Perhaps you missed section two that I typed up above: “Every person who shall… attempt to monopolize… any part of the trade or commerce among the several States, or with foreign nations, shall be deemed guilty of a felony…”
Care to repeat your assertation and explain that away?
Well, I’m glad you are prepared to let your arguments speak for themselves. Can you please explain to me how “monopoly” is distinguished from “too successful”; that is, how can one be more successful than by being a monopoly? Can you please explain to me how, when the DOJ was attempting to get a conviction on section 2, they weren’t punishing them for being a monopoly, regardless of MS’s tactics?

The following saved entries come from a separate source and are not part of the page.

theorem State.NoneHeld.setOp {s : State} (h : s.NoneHeld) {o : Op} (ho : o.st = .started) : (s.setOp o).NoneHeld := by
  intro q hq
  obtain ⟨p, hp, rfl⟩ := List.mem_map.1 hq
  split
  · simp [ho]
  · exact h p hp

theorem State.noneHeld_of_no_ops {s : State} (h : s.ops = []) : s.NoneHeld := by
  intro o ho
  rw [h] at ho
  cases ho

theorem State.NoneHeld.heldOn {s : State} (h : s.NoneHeld) (i : Nat) : s.heldOn i = [] := by
  unfold State.heldOn
  rw [List.filterMap_eq_nil_iff.2, List.mergeSort_nil]
  · rfl
  · intro o ho
    split
    · next j a he => exact absurd he ((h o ho).1 j a)
    · rfl

theorem State.NoneHeld.capWaiters {s : State} (h : s.NoneHeld) : s.capWaiters = [] := by
  unfold State.capWaiters
  rw [List.filterMap_eq_nil_iff.2, List.mergeSort_nil]
  intro o ho
  split
  · next c p a he => exact absurd he ((h o ho).2 c p a)
  · rfl

/-- The requests on an object are settled by doing nothing when there are none. -/
theorem State.NoneHeld.settleObj_keepsObjects {s : State} (h : s.NoneHeld) (i : Nat) : s.KeepsObjects (s.settleObj i) := by
  rw [State.settleObj, h.heldOn]
  exact s.settle_nil_keepsObjects

theorem State.NoneHeld.foldl_settleObj_keepsObjects {s : State} (h : s.NoneHeld) (l : List Nat) : s.KeepsObjects (l.foldl State.settleObj s) := by
  induction l generalizing s with
  | nil => exact .refl s
  | cons i l ih =>
    have hk := h.settleObj_keepsObjects i
    exact hk.trans (ih (hk.noneHeld h))

/-! ## Capacity (R273) -/

/-- Capacity that returns changes the hod's registers only. -/
theorem State.giveUnits_frame (s : State) (home n pages : Nat) : (s.giveUnits home n pages).1 = { s with hod := (s.giveUnits home n pages).1.hod } := by
  unfold State.giveUnits
  dsimp only
  split
  · rfl
  · split <;> rfl

/-- Capacity that returns releases nothing where nothing waits for it. -/
theorem State.NoneHeld.giveUnits {s : State} (h : s.NoneHeld) (home n pages : Nat) : (s.giveUnits home n pages).2 = [] := by
  have hcap (c : Hod) : ({ s with hod := c } : State).capWaiters = [] := State.NoneHeld.capWaiters (s := { s with hod := c }) h
  unfold State.giveUnits
  dsimp only
  split
  · rfl
  · split <;> simp [hcap]

/-- An object that leaves its home: what leaves a region with it and the hod's registers change, nothing else. -/
theorem State.vacate_frame (s : State) (i : Nat) :
    (s.vacate i).1 = { s with ops := s.ops.filter (fun q => !q.leaves i), hod := (s.vacate i).1.hod } :=
  State.giveUnits_frame ..

theorem State.NoneHeld.vacate {s : State} (h : s.NoneHeld) (i : Nat) : (s.vacate i).2 = [] :=
  State.NoneHeld.giveUnits (h.mono fun _ ho => (List.mem_filter.1 ho).1) ..

end Sys2Proof.Machine
end

section
/-! PROOF. HOD operations of a context (R270, R274 to R277): the start of one that its object's state satisfies, and its completion. -/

Being a “bad monopoly” is section 1; section 2 is just for being a monopoly period (or the very concise “attempting” to be a monopoly). The DOJ went after them on both section 1 and section 2. Anyone who fails to recognize that… well, I would appreciate them helping me understand their view. You are welcome to be whatever kind of person you want to have it, I just want to know.
The Conclusions of Law, and Findings of Fact are two different documents. (thought the FoF is suprisingly fact-free) Which one do you think proves this?
MS never leveraged their monopoly into any other markets, If you believe otherwise then you should be able to say what market.
The relevant detail you’re looking for to explain section two is a two prong test articulated in the case United States v. Grinnell Corp., 384 U.S. 563, 570-71 (1966)
In other words, you have to be a monopoly, and you have to try to maintain that monopoly (or acquire it in the first place) through anti-competitive acts, as distinguished from usual business practices.
If you think that distinction doesn’t exist, remember that, in the 80s, IBM escaped prosecution under section two because (acting on David Boies’ advice), they admitted they were a monopoly, but proved that they weren’t intentionally trying to maintain it.
Yep. And then when it is “business as usual” you get tried for it too; isn’t that the whole point people have been trying to make? That monopolies can’t perform business as usual? It is the classic catch-22.